- Tintic War: Part of Ute Wars
| Date | February – March 1856 |
| Location | Uintah County, Utah Tooele County, Utah |
| Result | United States victory |

Belligerents

= Tintic War =

Part of the Ute Wars

The Tintic War was a short series of skirmishes occurring in February through March 1856 in Uintah County and Tooele County, Utah
It occurred after the conclusion of the Walker War. It was named after a subchief of the Ute and involved several clashes between Mormon settlers and Native Americans previously residing in the Tintic and Cedar Valleys.

==Conflict==
Initially, the settlers and Indians got along well. However, the war started out as small skirmishes between the two communities, with the first battle occurring at Battle Creek.
The conflict began when Native Americans took settlers' cattle due to drought.

The local Indians' desperation occurred because they had been displaced from their land by the settlers. During the winter the Indians did not have the necessary resources to survive, and began to starve. The European Americans settled the area, and proceeded to establish mining communities. They depleted the land of timber, game, diverted the water, and most of the land's resources in general.

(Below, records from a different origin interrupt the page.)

/-- PPS_IN_EDGE: an edge of PPS_IN longer than 100 ns (R303). The edge that steps the time leaves SEC (DEDUCED, log entry 23). -/
def execPpsInEdge (rising : Bool) (s : State) : Host.Outcome State Fault Refusal :=
  let mode := s.rdFld Reg.tbuPpsCfg 24 23
  if (mode ≠ 1 ∧ mode ≠ 2) ∨ rising = s.rdBit Reg.tbuPpsCfg 22 then .next s
  else
    let t := (s.now + 8192) / 16384 * 16384
    let step := s.ppsRules && !s.cyc.running && !s.tbu.ppsStep
    let d : Int := if step then ((t % secTicks : Nat) : Int) else secDist t
    let s0 := if step then s.stepTime (-d) else s
    let t1 := if step then ((t : Int) - d).toNat else t
    let err := if step then 0 else toQuarter d
    let v := (timeOf t1).toNat
    let s1 := (((s0.wr Reg.tbuPpsTs0 (w32 v)).wr Reg.tbuPpsTs1 (w32 (v / 2 ^ 32))).wr Reg.tbuPpsTs2 (w32 (v / 2 ^ 64))).wr
      Reg.tbuPpsErr (wInt err)
    if s1.ppsRules ∧ s.rdFld Reg.tbuPpsParam 15 0 < err.natAbs then
      .next ((s1.count Reg.tbuPpsRejCnt).event 0x0506 [.i err])
    else .next (s1.ppsAccept t1 err)

/-- PPS_LOST: no edge accepted for 2 s at a disciplined lantern: the rate is frozen (R303). -/
def execPpsLost (s : State) : Host.Outcome State Fault Refusal :=
  match s.tbu.ppsOk with
  | some t =>
    if s.ppsRules = true ∧ s.tbu.ppsLost = false ∧ t + 2 * secTicks ≤ s.now then
      .next ((s.updTbu (fun x => { x with ppsLost := true })).event 0x0507 [])
    else .next s
  | none => .next s

/-! ### Plant time (R304) -/

/-- PLANT_PTP_EXCHANGE: an exchange on the management port gives plant time less fabric time, in ns; PLANT_OFS is the mean of
the last 16. -/
def execPlantPtpExchange (ofs : Int) (s : State) : Host.Outcome State Fault Refusal :=
  let l := (ofs :: s.tbu.plant).take 16
  let m := (divRound l.sum l.length % 2 ^ 63).toNat
  let s1 := s.updTbu (fun t => { t with plant := l })
  .next ((s1.wr Reg.tbuPlantOfsLo (w32 m)).wr Reg.tbuPlantOfsHi (w32 (m / 2 ^ 32 + (if l.length = 16 then 2 ^ 31 else 0))))

end Sys2Proof.Machine
end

The settlers established successful livestock and agriculture endeavors on the land. The Indians were forced to steal from the settlers in order to survive. Brigham Young was among the settlers, and he recounts the early troubles by stating, "They came pretty nigh starving to death last winter; and they now see, if they are driven from these valleys in winter, they must perish".

== Outcome ==
The war concluded with the federal government intervening by taking the Utes from their land to the Uintah and Ouray Indian Reservation. This occurred in the late 1860s and in the Uinta Basin. However, the issues did not resolve quickly. The government never legally bought the Ute lands, causing issues that persisted after World War II, when the Indian Claims Commission demanded money for their confiscated lands.